A la mañana siguiente, el joven ayudante del fotógrafo, Erlend Nilsen, volvió al campo de trabajo de los prisioneros rusos. Su tío había revelado las fotografías pero, según él, no tenían la calidad que el comandante y su misión requerían. Así que pedía permiso para repetir el reportaje. Por supuesto, se lo concedieron y así Nilsen pudo volver a hablar con Dubrowski.
—¿Vio las señales? —le preguntó cuando estuvo a su lado con la cámara.
—Sí, dígales que de acuerdo. La próxima vez que lleven a los fallecidos al islote estaré entre ellos.
—¿Cómo elegirá a los demás?
—No me hagas esa pregunta, muchacho. Ponte en mi pellejo: tengo que esperar la muerte de alguno de mis compañeros para que yo pueda huir. Y por otra parte, dependiendo de cuántos hayan muerto, tantos otros se podrán salvar. Cuando acabe esto, si es que consigo escapar, no me quedará ni una gota de humanidad en el cuerpo. Se me está helando la sangre, muchacho. Mi alma está tan fría como el aire que se congela en cuanto sale de mi boca.
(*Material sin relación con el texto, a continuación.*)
/-- A partition (R325-R339): its rectangle and leases, its condition (0 in use, 3 HELD, 4 CLEARING), the bound tablature with the set-up windows' tag,
STEP_HASH and the home site of its barriers; the step in progress: its index, whether it is armed, START, the times of its frame-0 mark and of the
mark that ends its last frame, the relative cores that have reported, its failure cause word and whether it has failed, its replays, and how far a
replay has come (1 waits for the drain of a substitution, 2 waits to be armed, 3 resumed by the fault manager, 4 a migration waits for its drain); its service binding, the sequence number of its next input message, requests and the time since which it
may go idle (none while idle), the frame mark of the last frame 0, and the current granted for its demand in 0.1 A; its counters; its
recorded step hashes; its job (R482); the owner token of a hold; the placement query as (id, cause, since); and a migration. -/
structure Partition where
  row0 : Nat
  col0 : Nat
  rows : Nat
  cols : Nat
  lease : List Nat
  base : Nat
  state : Nat
  tab : Option (BitVec 128)
  winTag : Byte
  stepHash : Bool
  home : Nat
  stepIndex : W64
  armed : Bool
  start : W64
  mark0 : Option Nat
  markEnd : Option Nat
  done : List Nat
  failed : Option Nat
  replays : Nat
  stage : Nat
  svc : Option SvcBinding
  svcSeq : W32
  running : Option SvcReq
  queue : List SvcReq
  warmAt : Option Nat
  lastMark : Option W64
  granted : Option Nat
  accepted : W64
  stepsRun : W64
  outBytes : W64
  rejected : Sparse Nat
  lateCount : Nat
  failCount : Nat
  hashes : List (W64 × W64)
  reserved : Nat
  jobAt : Nat
  jobEnergy : W64
  others : List Nat
  ownerToken : Option W64
  query : Option (Nat × Nat × Nat)
  migrate : Option Migration
  deriving DecidableEq, Repr

/-- A partition as PART_CREATE makes it. -/
def Partition.init (row0 col0 rows cols : Nat) (lease : List Nat) (base home : Nat) : Partition :=
  { row0 := row0, col0 := col0, rows := rows, cols := cols, lease := lease, base := base, state := 0, tab := none, winTag := 0xFF,
    stepHash := false, home := home, stepIndex := 0, armed := false, start := 0, mark0 := none, markEnd := none, done := [],
    failed := none, replays := 0, stage := 0, svc := none, svcSeq := 0, running := none, queue := [], warmAt := none, lastMark := none,
    granted := none, accepted := 0, stepsRun := 0, outBytes := 0, rejected := [], lateCount := 0, failCount := 0, hashes := [],
    reserved := 0, jobAt := 0, jobEnergy := 0, others := [], ownerToken := none, query := none, migrate := none }

/-- A loaded tablature (R324): its id, the host address and length of its image, the digest recorded at load, and its image. -/
structure Tablature where
  id : BitVec 128
  addr : Nat
  image : List Byte
  digest : BitVec 384
  deriving DecidableEq, Repr

/-- One invocation of a collective at its anchor (R411-R416): its number, the GO writes landed and when the NCONTRIB-th did, the
local contribution with its poisoned granules, the chunks received from children as (child, chunk, bytes, poisoned
granules), the chunks already combined, the result with its poisoned granules and the chunks of it that are held, the
result writes awaiting an answer as (relative core, SEQ), and whether it is complete or aborted. -/
structure CollInv where
  num : W32
  go : Nat
  goAt : Option Nat
  input : Memory
  inPoison : List Nat
  up : List (Nat × Nat × List Byte × List Nat)
  sent : List Nat
  result : Memory
  resPoison : List Nat
  held : List Nat
  writes : List (Nat × W32)
  complete : Bool
  aborted : Bool
  deriving DecidableEq, Repr

/-- An invocation of which nothing has arrived. -/
def CollInv.init (num : W32) : CollInv := ⟨num, 0, none, [], [], [], [], [], [], [], [], false, false⟩

/-- A collective bound at a port die (R410): the fields of its binding, the panel addresses of its IN and GO areas, the member
list by rank (panel id plus one, 0 while not given), the DELIVER entries (relative core, result offset, DONE_OFFSET), the invocations it
holds, the retained result, and for COLL_LATENESS the completion times of contributions, newest first. -/
structure Coll where
  die : Nat
  index : Nat
  id : Nat
  op : Nat
  format : Nat
  anchorExp : W16
  length : Nat
  members : Nat
  rank : Nat
  ids : Sparse Nat
  parent : Nat
  children : List Nat
  part : Nat
  ncontrib : Nat
  deliver : List (Nat × Nat × Nat)
  inPa : Nat
  goPa : Nat
  invs : List CollInv
  retained : Option CollInv
  lateness : List (W32 × W64)
  deriving DecidableEq, Repr

/-- A frame that waits at a port's egress (R393, R403): since when, and for a transit frame the port die whose transit credit it holds. -/
structure EgFrame where
  frame : Frame
  since : Nat
  holder : Option Nat
  deriving DecidableEq, Repr

/-- What an Ihlyx port holds beside its registers (R393-R400, R418): the SEQ last sent and last accepted, whether it asks for a replay and whether
its peer does, the unacknowledged frames and how often the first of them was resent in succession, the frames waiting at egress, the
credits held per class, the peer's totals last read, its own totals freed, the class whose
total goes next, the frames left in the round of classes 1-3, the times of training and of going DOWN, the greatest width it may take, the
peer's identity, whether it carries control frames only (R400), T1 of the exchange in progress, the (master, distance) its peer
advertises, and the classes frozen for every source (R409). -/
structure PortSt where
  txSeq : W16
  rxSeq : W16
  nak : Bool
  replayDue : Bool
  replay : List Frame
  resent : Nat
  egress : List EgFrame
  credits : List Nat
  totals : List Byte
  freed : List Byte
  rot : Nat
  round : List Nat
  trainAt : Nat
  downAt : Nat
  limit : Nat
  peer : Option (Nat × Nat)
  feature : W16
  conflict : Bool
  t1 : Option W64
  adv : Option (Nat × Nat)
  frozenAll : List Nat
  deriving DecidableEq, Repr

/-- The credits of a trained port (R394). -/
def fullCredits : List Nat := [16, 128, 32, 128]

/-- A port after reset. -/
def PortSt.init : PortSt :=
  { txSeq := 0, rxSeq := 0, nak := false, replayDue := false, replay := [], resent := 0, egress := [], credits := fullCredits,
    totals := [0, 0, 0, 0], freed := [0, 0, 0, 0], rot := 0, round := [0, 0, 0], trainAt := 0, downAt := 0, limit := 4, peer := none,
    feature := 0, conflict := false, t1 := none, adv := none, frozenAll := [] }

/-- A frame that waits at a port die for a transit credit (R403): where it goes (an egress port 0-83, 100 + the anchor's die for a collective frame
delivered here, 200 for the active management die), the frame, and the port whose receiver holds it. -/
structure HeldFrame where
  dst : Nat
  frame : Frame
  ingress : Option Nat
  deriving DecidableEq, Repr

/-- What a port die holds beside its registers and its two ports: the transit credits in use by destination die * 4 + class (R403; die 100 is
the active management die), the frames that wait for one, its next request number, its bulk writes awaiting an answer as (SEQ, port) (R407),
and per cause of TRANSIT_DROPPED the time from which the next one may be raised and the frames dropped since (R420). -/
structure DieSt where
  credits : Sparse Nat
  held : List HeldFrame
  nextSeq : W32
  bulk : List (W32 × Nat)
  drops : Sparse (Nat × Nat)
  deriving DecidableEq, Repr

/-- A port die after reset. -/
def DieSt.init : DieSt := ⟨[], [], 0, [], []⟩

/-- A peer service request under reassembly at the active management die (R406): its source panel and MSG_ID, the receiving port die, the
time of the first segment, the segments as (SEGMENT, granules), and the number of the last one once known. -/
structure Reasm where
  panel : Nat
  msgId : W32
  die : Nat
  since : Nat
  segs : List (Nat × List Flit)
  last : Option Nat
  deriving DecidableEq, Repr

/-- The pod-time servo (R417-R419): POD_OFFSET at a time in units of 2^-16 ticks and what is still to be slewed from then on, whether the offset has
been stepped since POD_LOCKED was last clear, POD_LOCKED, the consecutive good exchanges, the time and error of the last valid exchange, and
the upstream port, master and distance. -/
structure Servo where
  base : Int
  slew : Int
  since : Nat
  stepped : Bool
  locked : Bool
  good : Nat
  lastAt : Nat
  lastError : Int
  upstream : Option Nat
  master : Nat
  distance : Nat
  deriving DecidableEq, Repr

/-- The servo before any exchange. -/
def Servo.init : Servo := ⟨0, 0, 0, false, false, 0, 0, 0, none, 0, 63⟩

/-- What leaves the panel for the outside world: an Ihlyx frame on a port's lanes, an MCI datagram on a management port, an MSI-X message. -/
inductive Out
  | frame (port : Nat) (f : Frame)
  | datagram (south : Bool) (bytes : List Byte)
  | msix (vector : Nat)
  deriving DecidableEq, Repr

/-- A PCI Express event ring (R563, R564): enabled or not, host address and size, filter, producer address, records waiting
oldest first, and whether EVENTS_LOST was raised for it. -/
structure EvRing where
  on : Bool
  base : Nat
  entries : Nat
  minSev : Nat
  subsys : Nat
  prodAddr : Nat
  waiting : List Event
  lost : Bool
  lastVector : Option Nat
  deriving DecidableEq, Repr

/-- A disabled event ring. -/
def EvRing.init : EvRing := ⟨false, 0, 0, 0, 0, 0, [], false, none⟩

/-- A record sent or to be sent to a subscribed session (R565): the record, the times it was sent, the last sending. -/
structure Notice where
  ev : Event
  sends : Nat
  sentAt : Nat
  deriving DecidableEq, Repr

/-- An MCI session (R555-R558): its id, whether it is session 0, rights bits (O, P, S), the role key's slot, the session key, the
last counter accepted and the panel's own counter, the kept responses by TAG (newest first), whether it is frozen, the
time of the last valid datagram, the subscription filter and the records not yet confirmed. -/
structure Session where
  id : W32
  rights : Nat
  keySlot : Nat
  key : BitVec 256
  counter : W64
  sent : W64
  kept : List (W32 × List Byte)
  frozen : Bool
  last : Nat
  sub : Option (Nat × Nat)
  notices : List Notice
  lost : Nat
  lostRaised : Bool
  deriving DecidableEq, Repr

/-- Session 0 (R556, R558). -/
def Session.zero (rights : Nat) : Session := ⟨0, rights, 0, 0, 0, 0, [], false, 0, none, [], 0, false⟩

/-- What a stack port holds beside its registers (R375, R377, R379): its write-back queue of units, its watch list as (block, count,
first correction), the block copies in progress as (remap entry, block, spare), and for a stack closed for heat the time since
which its readouts have been at or below 80 °C. -/
structure StackSt where
  writeBacks : List Nat
  watch : List (Nat × Nat × Nat)
  copying : List (Nat × Nat × Nat)
  coolSince : Option Nat
  warned : Bool
  deriving DecidableEq, Repr

/-- A stack port with nothing queued. -/
def StackSt.init : StackSt := ⟨[], [], [], none, false⟩

/-- The epoch unit of the active management die (R274, R276): the time of the last flip while its drain goes on, whether EPOCH_DRAIN_SLOW
was raised for it, and the zero reports received as (frame, stop), stops 0-167 and stack ports from 200. -/
structure EpochSt where
  flippedAt : Option Nat
  slow : Bool
  reports : List (Nat × Nat)
  deriving DecidableEq, Repr

/-- An epoch unit with no drain in progress. -/
def EpochSt.init : EpochSt := ⟨none, false, []⟩

/-- A service ring (R345, R346, R361): its addresses and sizes, whether it is enabled, the request entries consumed and the producer count last
written, the response entries written and the consumer count last written, and the responses that wait for room, oldest first. -/
structure SvcRing where
  on : Bool
  reqBase : Nat
  respBase : Nat
  reqEntries : Nat
  respEntries : Nat
  dataBase : Nat
  dataLen : Nat
  headAddr : Nat
  enabled : Bool
  consumed : W32
  producer : W32
  posted : Nat
  consumer : W32
  waiting : List (List Byte)
  deriving DecidableEq, Repr

/-- No service ring. -/
def SvcRing.init : SvcRing := ⟨false, 0, 0, 0, 0, 0, 0, 0, false, 0, 0, 0, 0, []⟩

/-- A power region's regulator and governor beside their registers (R452-R459, R471, R472, R476, R477, R480): removed phases, the core rail's set point in
mV, the times of the DROOP assertions of the last second, the time the alert last deasserted while a hold runs, the time of the last
DROOP assertion, whether the connection-fault cap holds, the times of switch-offs for heat within 24 hours and since when the
release condition has held, since when every die has been cool enough for a rise and when the loop last acted, the values of the hottest compute
die over the last second as (time, value), the time a ceiling or hold target last rose, and the last time the rise condition held. -/
structure RegionSt where
  removed : List Nat
  setPoint : Nat
  droops : List Nat
  holdFrom : Option Nat
  droopAt : Nat
  connCap : Bool
  heatOffs : List Nat
  coolSince : Option Nat
  belowSince : Option Nat
  loopAt : Nat
  hottest : List (Nat × Int)
  roseAt : Option Nat
  steadySince : Option Nat
  deriving DecidableEq, Repr

/-- A region that nothing has happened in. -/
def RegionSt.init : RegionSt := ⟨[], 0, [], none, 0, false, [], none, none, 0, [], none, none⟩

/-- What waits for its share of the granted current (R449). -/
inductive GrantFor | step (tag : Nat) | inputCeilings | coolCeilings | region (g : Nat)
  deriving DecidableEq, Repr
—¿Cómo sabremos que ha llegado el momento para poder emitir la señal al submarino ruso?
—Esto va a ser muy complicado, chico. Tenemos que cambiarnos por los muertos. Y además, prever su muerte con suficiente antelación como para que os dé tiempo de emitir desde ese otro lugar secreto donde tenéis la radio. Y además, yo me tengo que comunicar contigo. No sé cómo lo vamos a hacer.
—Pensaremos en ello y le diremos cómo hacerlo a través de las señales del faro. Siga mirando por la ventana cada noche. Y rece.
—¿Para qué? ¿Para que muera otro de mis compañeros? ¿Te acuerdas del chico que estaba a mi lado el otro día, el que tosía? —Erlend asintió; lo había reconocido—. Es uno de los muertos que tiraron ayer al mar. Era mi amigo y ahí delante está su sangre. Murió aquí mismo, de frío, de fiebre, de dolor. ¿Sabes? Siempre he sabido que «la gente» muere en las guerras. Pero cuando la palabra «gente» deja de ser abstracta, y tiene cara, y nombre, y apellidos, la muerte también deja de ser abstracta. La ves, la tocas, y la hueles —la voz de Dubrowski se entrecortaba—. Entonces todo se convierte en un enorme agujero vacío. Y en él ya no hay ni siquiera aire. Porque el aire es la vida, y cuando uno muere y deja de respirar, hasta el aire desaparece.
—Ahora he de dejarlo. Tengo que hacer las fotos, teniente. Y no se olvide de mirar por la ventana.
—Lo haré. Esta noche, y mañana. Y al día siguiente, y así hasta que muera alguien más y me pueda salvar. ¿Sabes? Se llamaba Feodor Pawlov. Era de algún lugar de Siberia. De un pueblo minero. Ingresó en el ejército para no morir de la enfermedad de las minas. No quería vivir bajo tierra. —Sonrió amargamente—. Al menos eso sí que lo ha conseguido. Ni siquiera muerto estará bajo tierra. Su tumba ha sido el mar. Y él amaba el mar.